What is expected: Your task is to transcribe the entries exactly.

Dataset excerpts:
--

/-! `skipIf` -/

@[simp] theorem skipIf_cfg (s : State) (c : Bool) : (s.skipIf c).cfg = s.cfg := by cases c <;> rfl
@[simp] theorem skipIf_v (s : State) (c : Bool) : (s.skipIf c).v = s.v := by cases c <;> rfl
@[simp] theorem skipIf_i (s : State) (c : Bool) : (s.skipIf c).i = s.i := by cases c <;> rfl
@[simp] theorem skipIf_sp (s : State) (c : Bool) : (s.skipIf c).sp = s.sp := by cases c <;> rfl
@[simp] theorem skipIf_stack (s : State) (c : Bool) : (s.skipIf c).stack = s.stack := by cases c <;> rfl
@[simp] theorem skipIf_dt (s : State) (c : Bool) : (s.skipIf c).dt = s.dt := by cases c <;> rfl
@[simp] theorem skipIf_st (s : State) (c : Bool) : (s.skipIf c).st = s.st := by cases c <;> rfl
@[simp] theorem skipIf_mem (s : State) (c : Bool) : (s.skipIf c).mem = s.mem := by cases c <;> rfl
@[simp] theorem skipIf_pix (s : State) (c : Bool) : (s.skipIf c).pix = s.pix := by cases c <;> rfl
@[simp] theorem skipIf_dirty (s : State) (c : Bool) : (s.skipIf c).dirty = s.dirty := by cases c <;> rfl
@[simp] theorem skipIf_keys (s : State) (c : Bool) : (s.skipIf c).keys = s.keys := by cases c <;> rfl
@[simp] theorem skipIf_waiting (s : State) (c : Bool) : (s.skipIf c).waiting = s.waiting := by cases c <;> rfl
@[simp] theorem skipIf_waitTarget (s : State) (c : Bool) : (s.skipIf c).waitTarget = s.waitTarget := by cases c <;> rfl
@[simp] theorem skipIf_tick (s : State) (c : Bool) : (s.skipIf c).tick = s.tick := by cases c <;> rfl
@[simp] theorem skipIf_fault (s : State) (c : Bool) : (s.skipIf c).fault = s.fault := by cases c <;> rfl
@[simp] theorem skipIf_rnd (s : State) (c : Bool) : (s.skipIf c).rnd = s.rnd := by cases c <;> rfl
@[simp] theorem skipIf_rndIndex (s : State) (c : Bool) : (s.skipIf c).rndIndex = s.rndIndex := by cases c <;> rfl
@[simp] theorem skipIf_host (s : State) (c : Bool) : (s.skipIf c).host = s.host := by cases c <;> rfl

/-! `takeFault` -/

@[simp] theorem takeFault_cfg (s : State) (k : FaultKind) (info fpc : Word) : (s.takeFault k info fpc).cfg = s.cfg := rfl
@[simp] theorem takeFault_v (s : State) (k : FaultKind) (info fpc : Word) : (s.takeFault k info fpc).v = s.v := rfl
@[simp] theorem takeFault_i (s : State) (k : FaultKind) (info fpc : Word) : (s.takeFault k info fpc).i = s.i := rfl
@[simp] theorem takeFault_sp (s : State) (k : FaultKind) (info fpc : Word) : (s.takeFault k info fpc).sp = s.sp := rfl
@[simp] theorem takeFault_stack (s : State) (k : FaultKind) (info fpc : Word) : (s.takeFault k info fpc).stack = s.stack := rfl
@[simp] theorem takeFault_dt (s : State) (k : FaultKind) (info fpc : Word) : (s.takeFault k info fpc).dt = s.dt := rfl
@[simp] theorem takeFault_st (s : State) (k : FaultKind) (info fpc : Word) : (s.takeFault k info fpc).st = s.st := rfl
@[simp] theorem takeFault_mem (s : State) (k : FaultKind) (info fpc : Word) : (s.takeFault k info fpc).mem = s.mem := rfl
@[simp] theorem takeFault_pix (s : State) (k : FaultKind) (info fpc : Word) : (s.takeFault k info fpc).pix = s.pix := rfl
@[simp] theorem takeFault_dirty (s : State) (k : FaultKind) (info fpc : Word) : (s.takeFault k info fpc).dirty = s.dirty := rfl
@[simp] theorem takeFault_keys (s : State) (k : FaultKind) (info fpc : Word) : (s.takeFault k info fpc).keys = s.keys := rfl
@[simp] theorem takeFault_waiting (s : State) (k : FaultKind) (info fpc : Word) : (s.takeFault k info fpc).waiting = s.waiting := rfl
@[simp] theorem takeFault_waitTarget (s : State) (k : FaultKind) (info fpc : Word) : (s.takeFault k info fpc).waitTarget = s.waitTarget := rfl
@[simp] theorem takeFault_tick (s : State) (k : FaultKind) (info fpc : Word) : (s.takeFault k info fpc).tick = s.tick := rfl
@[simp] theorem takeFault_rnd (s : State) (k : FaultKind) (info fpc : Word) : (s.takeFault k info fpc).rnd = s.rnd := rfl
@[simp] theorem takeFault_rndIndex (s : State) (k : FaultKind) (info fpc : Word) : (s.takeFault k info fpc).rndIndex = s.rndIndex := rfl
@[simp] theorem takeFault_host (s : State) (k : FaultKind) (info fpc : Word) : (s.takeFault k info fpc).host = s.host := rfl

--

Exercise output:
/-! `skipIf` -/

@[simp] theorem skipIf_cfg (s : State) (c : Bool) : (s.skipIf c).cfg = s.cfg := by cases c <;> rfl
@[simp] theorem skipIf_v (s : State) (c : Bool) : (s.skipIf c).v = s.v := by cases c <;> rfl
@[simp] theorem skipIf_i (s : State) (c : Bool) : (s.skipIf c).i = s.i := by cases c <;> rfl
@[simp] theorem skipIf_sp (s : State) (c : Bool) : (s.skipIf c).sp = s.sp := by cases c <;> rfl
@[simp] theorem skipIf_stack (s : State) (c : Bool) : (s.skipIf c).stack = s.stack := by cases c <;> rfl
@[simp] theorem skipIf_dt (s : State) (c : Bool) : (s.skipIf c).dt = s.dt := by cases c <;> rfl
@[simp] theorem skipIf_st (s : State) (c : Bool) : (s.skipIf c).st = s.st := by cases c <;> rfl
@[simp] theorem skipIf_mem (s : State) (c : Bool) : (s.skipIf c).mem = s.mem := by cases c <;> rfl
@[simp] theorem skipIf_pix (s : State) (c : Bool) : (s.skipIf c).pix = s.pix := by cases c <;> rfl
@[simp] theorem skipIf_dirty (s : State) (c : Bool) : (s.skipIf c).dirty = s.dirty := by cases c <;> rfl
@[simp] theorem skipIf_keys (s : State) (c : Bool) : (s.skipIf c).keys = s.keys := by cases c <;> rfl
@[simp] theorem skipIf_waiting (s : State) (c : Bool) : (s.skipIf c).waiting = s.waiting := by cases c <;> rfl
@[simp] theorem skipIf_waitTarget (s : State) (c : Bool) : (s.skipIf c).waitTarget = s.waitTarget := by cases c <;> rfl
@[simp] theorem skipIf_tick (s : State) (c : Bool) : (s.skipIf c).tick = s.tick := by cases c <;> rfl
@[simp] theorem skipIf_fault (s : State) (c : Bool) : (s.skipIf c).fault = s.fault := by cases c <;> rfl
@[simp] theorem skipIf_rnd (s : State) (c : Bool) : (s.skipIf c).rnd = s.rnd := by cases c <;> rfl
@[simp] theorem skipIf_rndIndex (s : State) (c : Bool) : (s.skipIf c).rndIndex = s.rndIndex := by cases c <;> rfl
@[simp] theorem skipIf_host (s : State) (c : Bool) : (s.skipIf c).host = s.host := by cases c <;> rfl

/-! `takeFault` -/

@[simp] theorem takeFault_cfg (s : State) (k : FaultKind) (info fpc : Word) : (s.takeFault k info fpc).cfg = s.cfg := rfl
@[simp] theorem takeFault_v (s : State) (k : FaultKind) (info fpc : Word) : (s.takeFault k info fpc).v = s.v := rfl
@[simp] theorem takeFault_i (s : State) (k : FaultKind) (info fpc : Word) : (s.takeFault k info fpc).i = s.i := rfl
@[simp] theorem takeFault_sp (s : State) (k : FaultKind) (info fpc : Word) : (s.takeFault k info fpc).sp = s.sp := rfl
@[simp] theorem takeFault_stack (s : State) (k : FaultKind) (info fpc : Word) : (s.takeFault k info fpc).stack = s.stack := rfl
@[simp] theorem takeFault_dt (s : State) (k : FaultKind) (info fpc : Word) : (s.takeFault k info fpc).dt = s.dt := rfl
@[simp] theorem takeFault_st (s : State) (k : FaultKind) (info fpc : Word) : (s.takeFault k info fpc).st = s.st := rfl
@[simp] theorem takeFault_mem (s : State) (k : FaultKind) (info fpc : Word) : (s.takeFault k info fpc).mem = s.mem := rfl
@[simp] theorem takeFault_pix (s : State) (k : FaultKind) (info fpc : Word) : (s.takeFault k info fpc).pix = s.pix := rfl
@[simp] theorem takeFault_dirty (s : State) (k : FaultKind) (info fpc : Word) : (s.takeFault k info fpc).dirty = s.dirty := rfl
@[simp] theorem takeFault_keys (s : State) (k : FaultKind) (info fpc : Word) : (s.takeFault k info fpc).keys = s.keys := rfl
@[simp] theorem takeFault_waiting (s : State) (k : FaultKind) (info fpc : Word) : (s.takeFault k info fpc).waiting = s.waiting := rfl
@[simp] theorem takeFault_waitTarget (s : State) (k : FaultKind) (info fpc : Word) : (s.takeFault k info fpc).waitTarget = s.waitTarget := rfl
@[simp] theorem takeFault_tick (s : State) (k : FaultKind) (info fpc : Word) : (s.takeFault k info fpc).tick = s.tick := rfl
@[simp] theorem takeFault_rnd (s : State) (k : FaultKind) (info fpc : Word) : (s.takeFault k info fpc).rnd = s.rnd := rfl
@[simp] theorem takeFault_rndIndex (s : State) (k : FaultKind) (info fpc : Word) : (s.takeFault k info fpc).rndIndex = s.rndIndex := rfl
@[simp] theorem takeFault_host (s : State) (k : FaultKind) (info fpc : Word) : (s.takeFault k info fpc).host = s.host := rfl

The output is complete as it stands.